Thirty women and girls were rescued in the overnight raids on March 1 and 2 in Medak district, in what police described as a "breakthrough" in cracking sex trafficking networks.
"The brothels were guarded by big dogs, including Great Danes and Dobermans, making access very difficult," Soumya Mishra of the Telangana criminal investigations department.
"It took us two months to set up the operations as the brothel keepers had hired young boys to patrol the neighbourhood on bikes and tip them off on police raids."
Of an estimated 20 million sex workers in India, 16 million women and girls are victims of sex trafficking, according to non-governmental organisations working in the country.
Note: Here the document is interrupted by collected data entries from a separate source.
-- ==== Sys2Proof/Machine/Flags.lean ====
section
/-! DEFINITION. The `STATUS` word (`10_state.md` R32) and the error record (`60_exceptions.md` R221, R225, R227). The
block has no other flags (R35). -/

namespace Sys2Proof.Machine

/-- `STATUS.BUSY`: a command word has been accepted and its command has not completed (R33). -/
def State.busy (s : State) : Bool := decide (s.activity ≠ .idle)

/-- `STATUS.DFIN`: `D.PHASE = FINAL` (R32). -/
def State.dfin (s : State) : Bool := decide (s.D.PHASE = .final)

/-- The `STATUS` word the core drives: reserved bits 0, then DFIN, DALG, KALG, KVALID, ERRCODE, ERR, BUSY (R32). -/
def State.status (s : State) : Word32 :=
  0#22 ++ BitVec.ofBool s.dfin ++ s.D.ALG.code ++ s.KALG.code ++ BitVec.ofBool s.KVALID ++ s.ERRCODE ++
    BitVec.ofBool s.ERR ++ BitVec.ofBool s.busy

/-- The code an error shows in `STATUS.ERRCODE` (`60_exceptions.md` R221). -/
def CmdError.code : CmdError → BitVec 2
  | .illop => 0b01#2
  | .field => 0b10#2
  | .nokey => 0b11#2

/-- `CheckCommand(w)`: the first error that applies, from the word and `KVALID` alone (R225). -/
def checkCommand (w : Word32) (s : State) : Option CmdError :=
  match decode w with
  | .error e => some e
  | .ok (.hsign _) => if s.KVALID then none else some .nokey
  | .ok _ => none

/-- The error record set to `err` and `code`. -/
def State.setError (err : Bool) (code : BitVec 2) (s : State) : State := { s with ERR := err, ERRCODE := code }

/-- `RecordError(code)`: the first error since the last clear is kept (R227). -/
def recordError (e : CmdError) (s : State) : State := if s.ERR then s else s.setError true (CmdError.code e)

/-! ## Sampling while a command runs -/

/-- The bits of `STATUS.ERR` and `STATUS.ERRCODE`. -/
def errBits : Word32 := 0x0000000E#32

/-- The bits of `STATUS.KVALID` and `STATUS.KALG`. -/
def keyBits : Word32 := 0x00000070#32

/-- The bits of `STATUS.DALG`. -/
def dalgBits : Word32 := 0x00000180#32

/-- The bit of `STATUS.DFIN`. -/
def dfinBit : Word32 := 0x00000200#32

/-- The `STATUS` fields a command writes ("Status written" of `42_commands.md` R181 to R191); an HSIGN that is not
refused writes none. -/
def statusWritten : Instr → Word32
  | .init _ => dalgBits ||| dfinBit
  | .reset => dfinBit
  | .update _ => 0#32
  | .result => dfinBit
  | .digest _ _ => 0#32
  | .hkey _ _ => keyBits
  | .hsign _ => 0#32
  | .clrerr => errBits

/-- The `STATUS` fields that are free in a sample while a command is in progress (`70_reset_and_hazards.md` R258: fields the
running command writes may change, and `STATUS` is not meaningful). DESIGN CHOICE, log entry 9, safe: a draining command
leaves `DFIN` free whichever command it is, though DIGEST and HSIGN write no field, and a refused command leaves `ERR`
and `ERRCODE` free also where an error is on record already. -/
def unstableBits : Activity → Word32
  | .idle => 0#32
  | .running i => statusWritten i
  | .discarding _ _ => errBits
  | .draining => dfinBit

/-- A `STATUS` word the host can sample: the driven word, in which, while a command is in progress, the fields of
`unstableBits` are free (R258). Log entry 9. -/
def statusSample (s : State) : Word32 :=
  let unstable := unstableBits s.activity
  if s.busy then (s.status &&& ~~~unstable) ||| (Config.free .status s.draws 0 32 &&& unstable) else s.status

end Sys2Proof.Machine
end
In Telangana, over 500 cases of sex trafficking were registered between 2015 and 2016, and nearly 600 traffickers arrested, Mishra told the Thomson Reuters Foundation.
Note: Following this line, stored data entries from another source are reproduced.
/-! ## emit -/

@[simp] theorem emit_D (out : List Byte) : (s.emit out).D = s.D := rfl
@[simp] theorem emit_I (out : List Byte) : (s.emit out).I = s.I := rfl
@[simp] theorem emit_O (out : List Byte) : (s.emit out).O = s.O := rfl
@[simp] theorem emit_K (out : List Byte) : (s.emit out).K = s.K := rfl
@[simp] theorem emit_KALG (out : List Byte) : (s.emit out).KALG = s.KALG := rfl
@[simp] theorem emit_KVALID (out : List Byte) : (s.emit out).KVALID = s.KVALID := rfl
@[simp] theorem emit_ERR (out : List Byte) : (s.emit out).ERR = s.ERR := rfl
@[simp] theorem emit_ERRCODE (out : List Byte) : (s.emit out).ERRCODE = s.ERRCODE := rfl
@[simp] theorem emit_activity (out : List Byte) : (s.emit out).activity = if (s.dout ++ out).length ≤ s.credit then .idle else .draining := rfl
@[simp] theorem emit_din (out : List Byte) : (s.emit out).din = s.din := rfl
@[simp] theorem emit_dout (out : List Byte) : (s.emit out).dout = (s.dout ++ out).drop s.credit := rfl
@[simp] theorem emit_cmds (out : List Byte) : (s.emit out).cmds = s.cmds := rfl
@[simp] theorem emit_rst (out : List Byte) : (s.emit out).rst = s.rst := rfl
@[simp] theorem emit_credit (out : List Byte) : (s.emit out).credit = s.credit - (s.dout ++ out).length := rfl
@[simp] theorem emit_taken (out : List Byte) : (s.emit out).taken = s.taken ++ (s.dout ++ out).take s.credit := rfl
@[simp] theorem emit_sampled (out : List Byte) : (s.emit out).sampled = s.sampled := rfl
@[simp] theorem emit_script (out : List Byte) : (s.emit out).script = s.script := rfl
@[simp] theorem emit_draws (out : List Byte) : (s.emit out).draws = s.draws := rfl

end Sys2Proof.Machine.State

namespace Sys2Proof.Machine

variable (e : CmdError) (s : State)

/-! ## recordError -/

@[simp] theorem recordError_D : (recordError e s).D = s.D := by unfold recordError; split <;> rfl
@[simp] theorem recordError_I : (recordError e s).I = s.I := by unfold recordError; split <;> rfl
@[simp] theorem recordError_O : (recordError e s).O = s.O := by unfold recordError; split <;> rfl
@[simp] theorem recordError_K : (recordError e s).K = s.K := by unfold recordError; split <;> rfl
@[simp] theorem recordError_KALG : (recordError e s).KALG = s.KALG := by unfold recordError; split <;> rfl
@[simp] theorem recordError_KVALID : (recordError e s).KVALID = s.KVALID := by unfold recordError; split <;> rfl
@[simp] theorem recordError_activity : (recordError e s).activity = s.activity := by unfold recordError; split <;> rfl
@[simp] theorem recordError_din : (recordError e s).din = s.din := by unfold recordError; split <;> rfl
@[simp] theorem recordError_dout : (recordError e s).dout = s.dout := by unfold recordError; split <;> rfl
@[simp] theorem recordError_cmds : (recordError e s).cmds = s.cmds := by unfold recordError; split <;> rfl
@[simp] theorem recordError_rst : (recordError e s).rst = s.rst := by unfold recordError; split <;> rfl
@[simp] theorem recordError_credit : (recordError e s).credit = s.credit := by unfold recordError; split <;> rfl
@[simp] theorem recordError_taken : (recordError e s).taken = s.taken := by unfold recordError; split <;> rfl
@[simp] theorem recordError_sampled : (recordError e s).sampled = s.sampled := by unfold recordError; split <;> rfl
@[simp] theorem recordError_script : (recordError e s).script = s.script := by unfold recordError; split <;> rfl
@[simp] theorem recordError_draws : (recordError e s).draws = s.draws := by unfold recordError; split <;> rfl

theorem recordError_of_clear (h : s.ERR = false) : recordError e s = s.setError true (CmdError.code e) := by
  simp [recordError, h]

theorem recordError_of_set (h : s.ERR = true) : recordError e s = s := by simp [recordError, h]

@[simp] theorem recordError_ERR : (recordError e s).ERR = true := by
  cases h : s.ERR <;> simp [recordError, h]

end Sys2Proof.Machine
end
Last week's raids have raised concerns over the number of young girls from poor economic backgrounds and broken homes being trapped in the trade, campaigners said.
The illegal brothels were being run from 35 houses in the Japthi Shivnoor village, with the owners living on the premises and the trafficked women housed in cramped rooms and forced to take on up to 10 clients a day.
The traffickers charged around 500 rupees ($7) for 10 minutes, but did not pay the victims any money, police said.
"During the raids we found lots of unused condoms hidden in rice sacks and also seized over 400,000 rupees ($6,000) in cash," Mishra said.
"If we hadn't raided the brothels, one of the girls who was very sick when we found her would have died," she said.
The suspects, including a woman thought to be the kingpin of the operation, have been charged under anti-trafficking laws.
($1 = 66.75000 Indian rupees)
(Reporting by Anuradha Nagaraj, Editing by Ros Russell; Please credit the Thomson Reuters Foundation, the charitable arm of Thomson Reuters, that covers humanitarian news, women's rights, trafficking and climate change. Visit www.trust.org)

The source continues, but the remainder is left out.